* [ACTIVITY]
Repeat only the stretch of lines below that runs from the line with "wait := match t.wait with" through the line with "def owedRegs (s", unaltered.

======== RECORDS

/-- Writes the image of a group whose warps are formed by home warp. -/
def saveImage (s : State) (g : Group) (full : Bool) (keep : Nat → Nat → Bool) : AreaRes :=
  match areaPages (areaEngine g) g .store (saBytes g / 65536 + 2) 0 (saBytes g) [] s with
  | .ok pages s' =>
    let old (w q : Nat) : Byte := ((areaLoc g pages (saWarp g w + q)).map (homeByte s'.mm)).getD 0#8
    .ok pages (areaWrite s' g pages (saveWrites s' g full keep old))
  | r => r

/-- A deposit: a lane's value written into the row of the destination, whose tag is `gen` (09 R182). -/
def depositRow (s : State) (g : Group) (tid r : Nat) (v : W32) : State :=
  areaPut s g (saRow g (tid / 32) r + 4 * (tid % 32)) (le32 v)

/-- The deposit count in the header (09 Table 9.5). -/
def putPend (s : State) (g : Group) : State := areaPut s g 4 (natLe 4 g.pend)

/-! ## The group as a save takes it -/

/-- A thread as a save takes it: a fault hold is saved as not yet executed (10 R202), latches are empty. -/
def parkThread (t : Thread) : Thread :=
  { t with
    latches := []
    wait := match t.wait with
      | .fault _ _ _ _ _ => .run
      | w => w }

/-- Registers that a register range list keeps; none is every register (09 R175). -/
def kept (k : Option (List (Nat × Nat))) (r : Nat) : Bool :=
  match k with
  | none => true
  | some l => l.any fun (v, n) => v ≤ r && r < v + n

/-- The destination registers of the replies that are owed to a group's home warp, or that its waits will give
(09 R177, R182). -/
def owedRegs (s : State) (g : Group) (hw : Nat) : List Nat :=
  ((s.reqs.filter fun r => r.gid = g.gid && r.toReg && r.lanes.any fun l => l.tid / 32 = hw).map fun r =>
    if r.wide then [r.dst, r.dst + 1] else [r.dst]).flatten ++
  ((g.threads.filter fun t => t.tid / 32 = hw).map fun t => match t.wait with
    | .monitor m => if m.toReg then (if tyWide m.ty then [m.dst, m.dst + 1] else [m.dst]) else []
    | .future f => if f.toReg then (if f.wide then [f.dst, f.dst + 1] else [f.dst]) else []
    | .mailbox m => if m.toReg then [m.dst] else []
    | _ => []).flatten

/-- The tags of a home warp at a save: registers that are still to be written are `gen`. -/
def owedTags (s : State) (g : Group) (w : Warp) : Warp :=
  let regs := (owedRegs s g ((w.tids.headD 0) / 32)).filter (· < g.n)
  { w with tags := regs.foldl (fun t r => tset Tag.uni t r .gen) w.tags }

/-- Whether the next packet of a reply leaves it incomplete: the first packet of a message of two (26 R374). -/
def Req.more (r : Req) : Bool := r.buf.isSome && r.arr == 0

/-- Reply packets that a request still owes (26 R375). -/
def packetsOf (r : Req) : Nat := if r.more then 2 else 1

/-- Deposits that a save leaves outstanding: reply packets owed, and pending slots (09 R182). -/
def pendOf (s : State) (g : Group) : Nat :=
  ((s.reqs.filter fun r => r.gid = g.gid && !r.store).map packetsOf).sum +
  (g.slots.filter fun x => match x with
    | .pending (.task _) | .pending (.ctxload _ _) => true
    | _ => false).length

/-- The failed deposit of a save. DESIGN CHOICE (log 88): the manual speaks of error replies that are still owed; an error
that has arrived and that no thread has taken becomes the failed deposit too (09 R183, 12 R223), and further ones are
dropped. -/
def derrAtSave (s : State) (g : Group) : Option (W64 × W32 × W32) :=
  match s.errs.filter fun e => e.gid = g.gid with
  | [] => none
  | e :: rest => some (e.addr,
      laneMask ((e :: rest.filter fun x => x.id = e.id && x.tid / 32 = e.tid / 32).map (·.tid)),
      BitVec.ofNat 32 (e.cause + e.tid / 32 * 2 ^ 8 + e.info.toNat % 256 * 2 ^ 16))

/-- A slot as a save keeps it: of a failed one, the cause code alone (22 R336). -/
def keptSlot : Slot → Slot
  | .failed w _ => .failed (BitVec.ofNat 64 (bits w.toNat 0 8)) 0#64
  | x => x

/-- The group as it is saved: warps by home warp, the deposits counted. -/
def saveForm (s : State) (g : Group) (full : Bool) : Group :=
  let g1 := reformAll { g with threads := g.threads.map parkThread } [] []
  { g1 with warps := g1.warps.map (owedTags s g1), pend := pendOf s g, derr := derrAtSave s g, full := full
            slots := g1.slots.map keptSlot }

/-! ## Overflow rows (06 R92) -/

/-- The `gen` registers of a warp that hold no row of the register file. -/
def Warp.over (w : Warp) : List Nat := (genRegs w.tags).filter fun r => !w.rows.contains r

/-- The rows of a warp: those that it has, and, while its quota allows, rows for further `gen` registers. -/
def settleWarp (quota : Nat) (w : Warp) : Warp :=
  let gens := genRegs w.tags
  let keep := (w.rows.filter (gens.contains ·)).take quota
  { w with rows := keep ++ (gens.filter fun r => !keep.contains r).take (quota - keep.length) }

/-- The words of a group's overflow rows: thread, register and value. -/
def overWords (g : Group) : List (Nat × Nat × W32) :=
  (g.warps.map fun w => (w.over.map fun r =>
    (g.threads.filter fun t => w.tids.contains t.tid).map fun t => (t.tid, r, t.reg r)).flatten).flatten

/-- The location of a thread's word of an overflow row; none where its page does not translate. -/
def overLoc (s : State) (g : Group) (tid r : Nat) : Option Nat :=
  (physOf s (areaEngine g) (coreOf g / 8) g.asn (g.xsave + BitVec.ofNat 64 (saRow g (tid / 32) r + 4 * (tid % 32)))).bind
    (locOf s.fab)

/-- A word of an overflow row: written where its value is new (09 R416), and, where another agent has written it, taking
that value or keeping its own, by a free value (06 R92, log 90). `s0` is the state before the step, and `was` the words of
the rows then. -/
def settleWord (s0 : State) (was : List (Nat × Nat × W32)) (gid : Gid) (s : State) (x : Nat × Nat × W32) : State :=
  match groupOf s gid with
  | none => s
  | some g =>
    let (tid, r, v) := x
    if !onCore g then s
    else if !was.contains x then areaPut s g (saRow g (tid / 32) r + 4 * (tid % 32)) (le32 v)
    else match overLoc s g tid r with
      | none => s
      | some l =>
        if homeNat s.mm l 4 = homeNat s0.mm l 4 || homeNat s.mm l 4 = v.toNat then s
        else
          let s1 := { s with sch := { s.sch with free := s.sch.free + 1 } }
          if Config.rowTaken s.sch.free then
            updThread s1 gid tid fun t => t.setReg r (BitVec.ofNat 32 (homeNat s.mm l 4))
          else s1

/-- What reading some registers of a warp meets where they overflow: the rows' words are read in the save area before the
instruction that needs them, poison ends the context, and a held access keeps the group from issuing (09 R416). The answer
is whether the instruction goes on. -/
def readOver (s : State) (gid : Gid) (w : Warp) : List Nat → Bool × State
  | [] => (true, s)
  | r :: rest =>
    match groupOf s gid with
    | none => (false, s)
    | some g =>
      let hws := distinct (w.tids.map (· / 32))
      let tidsOf (h : Nat) : List Nat := w.tids.filter fun t => t / 32 = h
      let one (acc : Bool × State) (h : Nat) : Bool × State :=
        if !acc.1 then acc else
        match areaPages (areaEngine g) g .load 3 (saRow g h r) 128 [] acc.2 with
        | .ok pages s' =>
          let offs := (tidsOf h).map fun t => saRow g h r + 4 * (t % 32)
          (match offs.find? fun o => (areaLoc g pages o).any (poisoned s') with
            | some o => (false, areaEnds s' g 0x37 (g.xsave + BitVec.ofNat 64 o))
            | none => (true, s'))
        | m => (false, areaMeets acc.2 g false m)
      let (ok, s1) := hws.foldl one (true, s)
      if ok then readOver s1 gid w rest else (false, s1)

/-- The overflow rows of the groups on the cores after a step from `s0`. -/
def settleRows (s0 s : State) : State :=
  let s1 := { s with groups := s.groups.map fun g => if onCore g then { g with warps := g.warps.map (settleWarp g.g) } else g }
  (s1.groups.filter onCore).foldl (fun acc g =>
    (overWords g).foldl (settleWord s0 (((groupOf s0 g.gid).map overWords).getD []) g.gid) acc) s1

end Sys2Proof.Machine
end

================

* [RESPONSE BOX]
    wait := match t.wait with
      | .fault _ _ _ _ _ => .run
      | w => w }

/-- Registers that a register range list keeps; none is every register (09 R175). -/
def kept (k : Option (List (Nat × Nat))) (r : Nat) : Bool :=
  match k with
  | none => true
  | some l => l.any fun (v, n) => v ≤ r && r < v + n

/-- The destination registers of the replies that are owed to a group's home warp, or that its waits will give
(09 R177, R182). -/
def owedRegs (s : State) (g : Group) (hw : Nat) : List Nat :=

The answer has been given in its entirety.